Fluorescence resonance energy transfer or Förster resonance energy transfer (FRET) is a non-radiative, distance-dependent (1–10 nm), energy transfer from an excited fluorophore (donor) to another fluorophore (acceptor) and was performed as described previously [26, 61]. HEK293T cells were seeded (at 2.5 × 10⁴) on coverslips for overnight and then transfected with HAP1A-CFP/p75^NTR-YFP pair HAP1A-CFP/TrkB-YFP pair, positive control (p75^NTR-CFP-YFP) or negative control (p75^NTR -CFP/YFP pair). BDNF was added to the pairs of HAP1A-CFP/p75^NTR-YFP and HAP1A-CFP/TrkB-YFP at various concentrations (0, 5, 50 and 100 ng/ml). A Leica SP5 spectral confocal microscope was used to perform FRET according to the manufacturer’s recommendations (Leica Microsystems, Mannheim, Germany). Briefly, acceptor bleaching was used to compare the donor fluorescence intensity in the same sample before and after photo bleaching the acceptor. If there is FRET, the intensity of the donor fluorescence increases after photo-bleaching the acceptor.

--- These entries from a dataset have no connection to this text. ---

/-- RCHK: a failure raises 0x13 with the element and the test in its detail. -/
def execRchk (p : Fin 1024) (w : PenWord) (s : State) : Res :=
  .next (issue p { a := 3, b := 12, c := 4, modOk := fun m => m ≤ 7 } w false (onPen p fun s q => do
    let a ← opndA (tileOf p) q w
    let q ← touch s.mem q [a]
    let b := low32 (scalarOrImm q w w.bk.toNat w.b.toNat)
    let made := (List.range a.size).foldl (fun m e => m.plus (a.value s.mem q e).2) ({} : Made)
    match rchkFirst w.mod.toNat b (fun e => (a.value s.mem q e).1) a.size 0 with
    | some (e, t) => .error (.exc 0x13 (e % 2 ^ 32 + t * 2 ^ 32))
    | none =>
      if w.mod.getLsbD 2 ∧ q.satc > (q.reg w.c.toNat).toNat then .error (.exc 0x13 (2 * 2 ^ 32))
      else .ok (q.setCnt (q.cnt.made made))) s)

end Sys2Proof.Machine
end

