-- ==== Sys2Proof/Machine/Dispatch.lean ====
section
/-! DEFINITION. From each command to its meaning. -/

namespace Sys2Proof.Machine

The efficiency of FRET can be determined as follows: FRET_eff (D_post_D_pre)/D_post_100%, where D_post is the fluorescence intensity of the donor after acceptor photo bleaching and D_pre is the fluorescence intensity of the donor before acceptor photo bleaching. When FRET_eff is higher than background and negative controls, the FRET_eff is considered positive. The higher the FRET_eff, the closer the two molecules are to each other based on the FRET principle. Each FRET_eff value from the observed samples including positive and negative controls was determined according to a mean of six individual tests from different regions of interest. Three different experiments were conducted, and the results were analysed by IBM SPSS Statistics 21.0 software (IBM, supplied by University of South Australia).

Primary Neuronal Culture

Transgenic pups at postnatal day 0 (P0) to 1 (P1) were anaesthetised on ice-water slurry and killed by decapitation. After the brain meninges removal, the cortex from both hemispheres of each pup was separated from other parts of the brain and transferred into 15-ml falcon tubes containing 2 ml DMEM and centrifuged at 2000 rpm for 2 min at 4 °C. DMEM was then removed, and tissues were digested with 2 ml of 0.5% trypsin including 0.1% DNaseI (NEB, Ipswich, MA, USA) for 20 min at 37 °C with shaking every 5 min. FBS (final 15%) was added to stop the tissue digestion, and the digested tissue was triturated by passing through a 10-ml serological pipette (Thermo Fisher Scientific, Rockford, IL, USA) for 10 times. When tissue pieces settled, the supernatant was transferred into a new tube and spun at 2000 rpm for 2 min at 4 °C. The cell pellet was resuspended in 1 ml of cortical neuron culture media (Neurobasal medium containing B27 supplement (2%), L-glutamine (2 mM) and penicillin/streptomycin (100 IU/ml) (Life Technology, VIC, Australia) and β-mercaptoethanol (0.1 mM)). In order to harvest neurons after treatment for Western blotting or for immunocytochemistry assay, cortical cells were placed into poly-D-lysine and laminin-coated 6-well plate (at 2 × 10⁶) and on poly-D-lysine-and laminin-coated coverslips (Thermo Fisher Scientific, Rockford, IL, USA) in 4- or 24-well plates (at 2.5 × 10⁴) (Thermo Fisher Scientific, Rockford, IL, USA), respectively, and after 72-h incubation at 37 °C supplemented with 95% O2, 5% CO2 incubator, neurons were ready for treatment.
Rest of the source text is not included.